| Prompt |
In the records below, count each line where the word "result" appears, and reply with that number only.

──────── Record extracts ────────

/-- A scalar access performed at its place (R178, R230); STT and GST of a regeneration write nothing (R306). The run's first store of poison
is a poison-consumed event (R355). -/
def Fab.performAt (f : Fab) (e : ElemId) (h : Hold) : Got × Fab :=
  let r := h.row f e
  let opc := r.opc
  let loc := h.loc
  let s := r.itemSize
  let f := f.fixWord e h.c h.run loc
  let pois := f.poisoned loc
  let uncorr : TV := ⟨poisonOf causeUncorr e, true, r.resTy .i32⟩
  let load : TV := if pois then uncorr else ⟨extItem r.size r.sx (f.load loc s), false, r.resTy .i32⟩
  let store (f : Fab) : Fab :=
    let f := f.tilePut e h.c loc ((leBytes 4 h.a.v.toNat).take s)
    let f := if h.a.p || f.tag loc / 4 % 2 = 1 then f.tilePoison e h.c loc true else f
    f.rewritten loc
  let f := if isStore opc && opc != 0x78 && h.a.p && (f.run h.run).regen.isNone && !(f.run h.run).stored then
      (f.modRun h.run fun x => { x with stored := true }).poisonConsumedAt h.g h.frame e h.c (causeOf h.a.v) h.a.v
    else f
  if opc = 0x73 ∨ opc = 0x75 ∨ opc = 0x80 ∨ opc = 0x82 then ({ tv := some load }, if h.isG then f.spliced loc else f)
  else if opc = 0x77 then ({ tv := some load }, f.tileFull e h.c loc false)
  else if opc = 0x74 ∨ opc = 0x81 then ({}, if (f.run h.run).regen.isSome then f else store f)
  else if opc = 0x76 ∨ opc = 0x83 then ({}, (store f).tileFull e h.c loc true)
  else if opc = 0x78 then
    let f := f.tileFull e h.c loc (h.a.v.getLsbD 0)
    ({}, if h.a.v.getLsbD 1 then f.tilePoison e h.c loc false else f)
  else if opc = 0x79 then
    ({ tv := some ⟨bit 32 (f.full loc) ||| (bit 32 pois <<< 1), false, r.resTy .n32⟩ }, f)
  else if pois then ({ tv := some uncorr }, f)
  else
    let n := 8 * s
    let half := if s = 8 then 2 else 1
    let ops := r.atomOperands
    let old := f.load loc s
    let (new, esr) := atomNew opc n (r.sh.regType r.wr.reg.rd = .n32) old (pairOf (ops.take half)) (pairOf (ops.drop half))
    let f := f.tilePut e h.c loc (leBytes s new)
    ({ tv := some ⟨BitVec.ofNat 32 old, false, r.resTy (r.sh.regType r.wr.reg.rd)⟩
       hi := if s = 8 then some ⟨BitVec.ofNat 32 (old / 2 ^ 32), false, .untyped⟩ else none, esr := esr }, f)

/-- The push of a row of queue C that retires, with the row counter at its issue as snapshot (R169). -/
def Row.retireAt (r : Row) (g : Nat) (f : Fab) : Fab :=
  match r.pushFifo with
  | some k => f.modSlot r.e r.c (slotPush k f.clock (BitVec.ofNat 16 g))
  | none => f
/-- The push of a row that retires as it issues. -/
def Row.retireC (r : Row) (f : Fab) : Fab := r.retireAt r.g f

/-- The second register of a 64-bit atomic: the high half, or the poison that the first one takes (R229, R385). -/
def Row.pairHi (r : Row) (t : TV) (hi : Option TV) (f : Fab) : Fab :=
  if isAtomic r.opc && r.size == 3 && r.wr.reg.we then f.modSlot r.e r.c (writeReg r.sh (r.wr.reg.rd + 1) (r.armed (hi.getD t))) else f

/-- What an access delivers, on the tick it completes: destinations, a second register of a pair, FB, ESR, the push (R177, R229). -/
def Hold.deliver (h : Hold) (e : ElemId) (g : Got) (f : Fab) : Fab :=
  let r := h.row f e
  let f := match g.tv with
    | some t => r.pairHi t g.hi (r.finish f t g.esr (f.slot e h.c).emr)
    | none => f
  r.retireAt h.g f

/-- The row that a poisoned or faulting access ends as: a result for the destinations where it has one (R171, R385). -/
def Row.endWith (r : Row) (t : TV) (f : Fab) : Fab := r.retireC (r.pairHi t none (r.finish f t 0 r.sl.emr))

/-- A row whose address operand is poison (R385): its payload to every destination of a row that has a result, a poison-consumed event
where the row would change memory, its push at once with snapshot 0xFFFF. -/
def Row.addrPoison (r : Row) (changes : Bool) (p : TV) (f : Fab) : Fab :=
  let t : TV := ⟨p.v, true, r.resTy .i32⟩
  let f := if r.sig.res = .no then f else r.pairHi t none (r.finish f t 0 r.sl.emr)
  let f := if changes then f.poisonConsumed r.e r.c (causeOf p.v) p.v else f
  match r.pushFifo with
  | some k => f.modSlot r.e r.c (slotPush k f.clock 0xFFFF)
  | none => f

/-- The hold that an access of the row is. -/
def Row.access (r : Row) : Hold :=
  { kind := .scalar, c := r.c, run := r.runId, copy := r.copyNo, frame := (r.f.rowOf r.e r.c).2, g := r.g, op := r.op, wr := r.wr, armP := r.f.armP
    a := r.a, b := r.b, d := r.d, h := handleOf r.handleTV.v }

/-- The element held until a tick. -/
def Fab.hold (f : Fab) (e : ElemId) (h : Hold) (due : Nat) : Fab :=
  (f.modElem e fun x => { x with hold := some { h with due := due } })

/-- The wave entry of an access. -/
def Hold.wave (h : Hold) : Nat := (fld h.op 12 4).toNat

/-- May the access be performed now: the chain allows it and the word is in the state it waits for? -/
def Fab.mayPerform (f : Fab) (e : ElemId) (h : Hold) : Bool :=
  f.chainOk e h.c h.run h.copy h.frame h.wave && f.wordReady (fld h.op 16 8).toNat h.loc

/-- A scalar access that issues (R177, R178, R191, R385). -/
def Row.scalar (r : Row) : Fab :=
  let f := r.taken
  match firstPoison r.addressOperands with
  | some p => r.addrPoison (changesMem r.opc) p f
  | none =>
    match firstPoison (if isAtomic r.opc then r.atomOperands else if r.opc = 0x78 then [r.a] else []) with
    | some p =>
      if r.opc = 0x78 then r.retireC (f.poisonConsumed r.e r.c (causeOf p.v) p.v)
      else r.endWith ⟨p.v, true, r.resTy .i32⟩ f
    | none =>
      match r.item with
      | none =>
        if isStore r.opc then r.retireC f else r.endWith ⟨poisonOf causeElemfault r.e, true, r.resTy .i32⟩ f
      | some (t, off) =>
        let f := f.useTile r.e (handleOf r.handleTV.v)
        let h := { r.access with isG := t.lvl == 3, va := t.loc + off, loc := t.base r.e + off, placed := t.lvl != 3 }
        if t.lvl = 1 then
          if f.mayPerform r.e h then
            let (g, f) := f.performAt r.e h
            h.deliver r.e g (f.perform r.e h.run h.copy h.frame h.wave)
          else f.hold r.e { h with parked := true } r.now
        else
          let due := r.now + accessTicks t.lvl r.opc
          (f.hold r.e h due).at due 0 (.scalarAccessCompletion r.e)

/-- The element free of its hold; its next row issues at the earliest on the tick after an access, or a move of tiles, has completed (R173,
R177). -/
def Fab.unhold (f : Fab) (e : ElemId) : Fab :=
  f.modElem e fun x =>
    { x with
      hold := none
      free := if x.hold.any fun h => h.kind == .scalar || h.kind == .tile then f.clock + 1 else x.free }

/-- Accesses parked at the atomics unit of a memory die: those that wait for a word's state; one that its chain holds is not sent (R191,
R223). -/
def Fab.parkedAt (f : Fab) (die : Nat) : Nat :=
  (f.elems.filter fun (e, x) => match x.hold with
    | some h => h.parked && h.isG && h.va / 2 ^ 11 % 2 == die && f.chainOk e h.c h.run h.copy h.frame h.wave
    | none => false).length

/-- The access of a hold tried at its place: performed and delivered, or kept for a later test. One whose wait has ended completes after the
latency of its level, and its word is tested and changed then (R177, R178, R191). -/
def Fab.tryAccess (f : Fab) (e : ElemId) (h : Hold) (lvl : Nat) : Fab :=
  let opc := (fld h.op 16 8).toNat
  if f.mayPerform e h then
    let t := f.clock + accessTicks lvl opc
    if h.parked ∧ f.clock < t then (f.hold e { h with parked := false } t).at t 0 (.scalarAccessCompletion e)
    else
      let (g, f) := (f.useTile e h.h).performAt e h
      h.deliver e g ((f.unhold e).perform e h.run h.copy h.frame h.wave)
  else if h.parked then f
  else if lvl = 3 ∧ f.chainOk e h.c h.run h.copy h.frame h.wave ∧ 256 ≤ f.parkedAt (h.va / 2 ^ 11 % 2) then
    (f.hold e h (f.clock + 64)).at (f.clock + 64) 0 (.scalarAccessCompletion e)
  else f.hold e { h with parked := true } f.clock

/-- The level at which an access acts, by its place. -/
def Hold.level (h : Hold) : Nat := if h.isG then 3 else if h.loc < 2 ^ 41 then 2 else 1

────────

| The completed task |
2